The thermostat is thus diagnosed to have open failure when the
variation of the temperature detected by the temperature sensor
mounted on the upstream side of the radiator in the first flow path
in the specified time period at the time of starting the electric
pump at a cold start of the internal combustion engine is equal to
or greater than the predetermined variation. This configuration
ensures appropriate diagnosis of failure of the thermostat at a
cold start of the internal combustion engine.
[0010] The "first predetermined temperature" may be, for example,
temperature of 75.degree. C., 80.degree. C. or 85.degree. C. The
"second predetermined temperature" may be, for example, temperature
of 45.degree. C., 50.degree. C. or 55.degree. C. The "specified
time period" may be a time period that meets the following two
conditions. The first condition may be that the specified time
period is longer than a time period required for a flow of the
cooling water from an outlet of the cooling water flow path in the
internal combustion engine to the temperature sensor mounted on the
upstream side of the radiator in the first flow path by starting
the electric pump in a state that the first flow path is opened by
the thermostat. The second condition may be that the specified time
period is shorter than a time period required for an increase in
temperature of the cooling water flowing from the second flow path
to the thermostat to the first predetermined temperature after a
start of the electric pump at the cold start of the internal
combustion engine in a normal state of the thermostat. The
"variation in the specified time period" may be, for example, a
variation per unit time in the specified time period (obtained by
dividing a difference between temperature at the start of the
specified time period and temperature at the end of the specified
time period by the specified time period), a maximum value of the
variation per unit time (time variation) in the specified time
period or a variation as a difference between the maximum
temperature and the minimum temperature in the specified time
period.

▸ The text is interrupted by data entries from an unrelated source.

-- ==== Sys2Proof/Machine/LaneRows.lean ====
section
/-! DEFINITION. The rows of the lamps and the feeder request (R123 to R127), and the effects of the lane actions (R129 to
R137) before their orders' results are written. -/

namespace Sys2Proof.Machine

/-- R127: LAMP_WARM_COMPLETE, 2 s after the lamps came on. -/
def execLampWarmComplete (l : LaneId) (s : State) : Host.Outcome State Fault Refusal :=
  event (match (s.lsq.get l).lampWarm with
    | none => false
    | some t => 2 * ticksPerSecond ≤ t)
    (fun s => warmCalibration l (updLsq l (fun q => { q with lampWarm := none }) s)) s

/-- R34: a wake calibration is asked for. -/
def askWake (l : LaneId) (s : State) : State := updSfe l (fun f => { f with due := true, wakeMark := true }) s

/-- R123, R127: the end of a rise. -/
def finishRise (l : LaneId) (r : Rise) (s : State) : State :=
  let s1 := updLsq l (fun q => { q with lamp := .on, rise := none }) s
  let s2 := if r.outside then askWake l s1 else s1
  if laneMode l s = .warming ∧ (s.lsq.get l).warmStep = some .lamps then warmCalibration l s2 else s2

/-- R123: LAMP_RISE_COMPLETE, 50 ms after the rise began. -/
def execLampRiseComplete (l : LaneId) (s : State) : Host.Outcome State Fault Refusal :=
  match (s.lsq.get l).rise with
  | none => .next s
  | some r => event (1000 ≤ r.ticks) (finishRise l r) s

/-- R28: lamp power leaves ON: each entry in SCANNING receives NOT_SCANNED. -/
def loseScanning (l : LaneId) (s : State) : State :=
  if (s.lsq.get l).lamp = .on then
    deliverAll l (((s.track.get l).queue.filter (fun e => e.stage == .scanning)).foldl
      (fun s e => giveVerdict l e.serial (plainVerdict .notScanned) s) s)
  else s

/-- R125: IDLE_TIMER_EXPIRY. The lamps go DIM and WAKE enters the set. -/
def execIdleTimerExpiry (l : LaneId) (s : State) : Host.Outcome State Fault Refusal :=
  event (idleCounts l s && decide (ticksPerSecond * (geometry l s).idleTime ≤ (s.lsq.get l).idle))
    (fun s => setHold l .wake true (lampTo l .dim (loseScanning l s))) s

/-- R126: FEED_REQ_CHANGE. A rise of FEED_REQ wakes a RUNNING lane with DIM lamps. -/
def execFeedReqChange (l : LaneId) (level : Bool) (held : Nat) (s : State) : Host.Outcome State Fault Refusal :=
  event ((s.lsq.get l).feedReq != level && decide (5 ≤ held)) (fun s =>
    let s1 := updLsq l (fun q => { q with feedReq := level }) s
    if level ∧ laneMode l s = .running then beginRise l true s1 else s1) s

/-- R132: the lane goes OFF by order. -/
def offLane (l : LaneId) (s : State) : State :=
  coldHeads l (updLsq l (fun q => { q with warmed := false }) (lampTo l .dark (changeLane l .off .order
    (loseScanning l s))))

/-- R132: the lane enters STANDBY. -/
def standbyLane (l : LaneId) (s : State) : State := lampTo l .dim (changeLane l .standby .order (loseScanning l s))

/-- R136: CLEAR of a STOPPED lane. -/
def clearLane (l : LaneId) (s : State) : State := changeLane l .ready .clear (restartDark l (purgeLane l s))

/-- R137: ABORT. -/
def abortLane (l : LaneId) (s : State) : State :=
  let old := laneMode l s
  let s1 := purgeLane l (setLane l .off s)
  let s2 := abortScan l (coldHeads l (clearTrims l s1))
  let s3 := dropWarming l (endLaneTest l .abortedByHost .abort s2)
  let s4 := updLsq l (fun q => { q with lamp := .dark, rise := none, warmed := false }) s3
  let s5 := endPending l .refused .aborted none (setHold l .wake false s4)
  laneEvent l old .off .abort s5

end Sys2Proof.Machine
end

The "predetermined variation" may be a time variation of
temperature such as 1.degree. C./sec, 2.degree. C./sec or 3.degree.
C./sec.
BRIEF DESCRIPTION OF DRAWINGS
[0011] FIG. 1 is a configuration diagram illustrating the schematic
configuration of a cooling apparatus for internal combustion engine
according to one embodiment of the disclosure; and
[0012] FIG. 2 is a flowchart showing an exemplary processing
routine performed for failure diagnosis of the thermostat at a cold
start of the engine.
DESCRIPTION OF EMBODIMENTS
[0013] The following describes some aspects of the present
disclosure with reference to embodiments.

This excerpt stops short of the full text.